Remember that both the $\texttt{kernel}$ type and the value of $\texttt{epsilon}$ are considered as parameters to pass to the above method. Leave all other input parameters to default. 

Find the best value of the hyperparameters using 5-fold cross validation. Use the function defined above to perform the cross-validation.

Print the best value of the hyperparameters.

In [None]:
print("\nLinear SVM:")
# -- TODO
print("Best value for hyperparameters: ", # -- TODO)

## TO DO - LEARN A MODEL WITH LINEAR KERNEL AND BEST CHOICE OF HYPERPARAMETERS

This model will be compared with the best models with other kernels using validation (not cross validation).

DO NOT PASS PARAMETERS BY HARD-CODING THEM IN THE CODE.

Print the **training score** (that is, $R^2$ coefficient) of the best model, trained with the best parameter find from the above cell.

In [None]:
# -- TODO
print("Training score:", # -- TODO)

## TO DO - CHOOSE THE BEST HYPERPARAMETERS FOR POLY KERNEL

Now, let's consider $\texttt{svm.SVR}$ with polynomial kernel.

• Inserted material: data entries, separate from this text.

theorem Loaded.congr {d : List Byte} {s u : State} (hs : Loaded d s) (hu : u.Quiet) (hdict : SameDictionary s u) :
    Loaded d u := by
  obtain ⟨hregs, hcount⟩ := hdict
  have hsame : (u.capture 2).dictionary = (s.capture 2).dictionary := by
    unfold Snapshot.dictionary Snapshot.count
    rw [capture_dict, capture_dictCnt, hregs, hcount]
    rfl
  refine ⟨hu, hsame.trans hs.dictionary, ?_⟩
  have hvalid := hs.valid
  unfold Snapshot.dictValid Snapshot.count at hvalid ⊢
  rw [hsame, capture_dictCnt, hcount]
  exact hvalid

/-- The load of a dictionary of at most 12 distinct values. -/
theorem takes_loadDictionary_loaded {d : List Byte} {s : State} (hs : s.Quiet) (hlen : d.length ≤ 12)
    (hnodup : d.Nodup) : ∃ u, Loaded d u ∧ Takes (loadDictionary d) s u := by
  obtain ⟨u, hu, hcapture, htakes⟩ := takes_loadDictionary d hs hlen
  obtain ⟨hdict, hcount⟩ := hcapture 2
  refine ⟨u, ⟨hu, hdict, ?_⟩, htakes⟩
  unfold Snapshot.dictValid
  rw [hdict, Bool.and_eq_true, decide_eq_true_eq, decide_eq_true_eq]
  exact ⟨hcount.trans_le hlen, hnodup⟩

/-- ENCODE of an array in COL answers the payload of R228. -/
theorem answers_encodeOnNse (p : Sprite) {d x : List Byte} {s u : State} (hs : Loaded d s) (hx : x.length ≤ Config.colSize)
    (hu : HoldsColumns s x u) : Answers (Loaded d) (encodeOnNse p) u (.ok (choosePayload d x)) := by
  have hload := hs.congr hu.quiet hu.dictionary
  obtain ⟨v, hv, hdict, hgives⟩ := gives_encodeOnNse p hu.quiet hload.dictionary hload.valid hu.colLen hx hu.columns
    (packedStream_fits d hx)
  exact .of_gives (hload.congr hv hdict) hgives

/-- Phase 2 of a frame answers the payload of its array, whether it packs again or writes the array back (R227). -/
theorem answers_encodeFrameOnNse (again : Bool) (p : Sprite) {frame : List Byte × List Byte} {d : List Byte} {s : State}
    (hs : Loaded d s) (hframe : packFrame fgNormal fgMask p frame.1 = .ok frame.2) :
    Answers (Loaded d) (encodeFrameOnNse again (foreground fgNormal fgMask p) p frame) s
      (.ok (choosePayload d frame.2)) := by
  have hlen := length_packFrame fgNormal fgMask hframe
  cases again with
  | true =>
    have hpack := answers_packOnNse fgNormal fgMask p frame.1 hs.quiet
    rw [hframe] at hpack
    have hrun : encodeFrameOnNse true (foreground fgNormal fgMask p) p frame =
        fun t => packOnNse (foreground fgNormal fgMask p) p frame.1 t >>= fun y => encodeOnNse p y.2 := by
      funext t
      unfold encodeFrameOnNse
      cases packOnNse (foreground fgNormal fgMask p) p frame.1 t <;> rfl
    rw [hrun]
    exact hpack.bind (g := fun _ => encodeOnNse p) (k := fun x => .ok (choosePayload d x)) fun x u hx ⟨y, hy, hu⟩ => by
      cases hx
      cases hy
      exact answers_encodeOnNse p hs hlen hu
  | false =>
    obtain ⟨u, hu, hdict, hcolLen, hcol, htakes⟩ := takes_columnAccesses hs.quiet hlen
    exact .after_takes htakes (answers_encodeOnNse p hs hlen ⟨hu, hdict, hcolLen, hcol⟩)

/-- The record of a sprite that phase 1 has packed. -/
def packedRecord (dir : Config.Directory) (d : List Byte) (q : Sprite × List (List Byte × List Byte)) :
    Except HostError (List Char × List Byte) :=
  (spriteRecord dir q.1 (q.2.map fun frame => choosePayload d frame.2)).map (q.1.name, ·)

theorem records_arraysOf (dir : Config.Directory) (d : List Byte) (qs : List (Sprite × List (List Byte × List Byte))) :
    records dir d (arraysOf qs) = qs.mapM (packedRecord dir d) := by
  induction qs with
  | nil => rfl
  | cons q qs ih =>
    have hpayloads : (q.2.map Prod.snd).map (choosePayload d) = q.2.map fun frame => choosePayload d frame.2 :=
      List.map_map
    rw [List.mapM_cons, ← ih, packedRecord, arraysOf, List.map_cons, records, hpayloads, ← arraysOf]
    cases spriteRecord dir q.1 (q.2.map fun frame => choosePayload d frame.2) <;>
      cases records dir d (arraysOf qs) <;> rfl

theorem answers_encodeSpriteOnNse (dir : Config.Directory) (again : Bool) {d : List Byte}
    {q : Sprite × List (List Byte × List Byte)} {s : State} (hs : Loaded d s) (hq : Packed fgNormal fgMask q) :
    Answers (Loaded d) (encodeSpriteOnNse dir fgNormal fgMask again q) s (packedRecord dir d q) := by
  have hpayloads := Answers.eachInTurn (f := encodeFrameOnNse again (foreground fgNormal fgMask q.1) q.1)
    (fun _ _ ht hframe => answers_encodeFrameOnNse fgNormal fgMask again q.1 ht hframe) hs hq
  have hrun : encodeSpriteOnNse dir fgNormal fgMask again q = fun t =>
      eachInTurn (encodeFrameOnNse again (foreground fgNormal fgMask q.1) q.1) q.2 t >>= fun y =>
        ((spriteRecord dir q.1 y.1).map (q.1.name, ·)).map (·, y.2) := by
    funext t
    refine bind_congr fun ⟨payloads, u⟩ => ?_
    dsimp only
    cases spriteRecord dir q.1 payloads <;> rfl
  rw [show q.2.mapM (fun frame => Except.ok (choosePayload d frame.2)) = .ok _ from List.mapM_pure] at hpayloads
  rw [hrun]
  exact hpayloads.bind (k := fun payloads => (spriteRecord dir q.1 payloads).map (q.1.name, ·))
    fun payloads _ _ ht => .of_pure ht _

Consider the following hyperparameters and their values:
- $C: [0.1, 1, 10, 100, 1000]$
- $degree: [2, 3, 4]$

Leave all other input parameters to default. 

Find the best value of the hyperparameters using 5-fold cross validation. Use the function defined above to perform the cross-validation.

Print the best value of the hyperparameters.

In [None]:
print("\nPoly SVM")
# -- TODO
print("Best value for hyperparameters: ", # -- TODO)

## TO DO - LEARN A MODEL WITH POLY KERNEL AND BEST CHOICE OF HYPERPARAMETERS

This model will be compared with the best models with other kernels using validation (not cross validation).

DO NOT PASS PARAMETERS BY HARD-CODING THEM IN THE CODE.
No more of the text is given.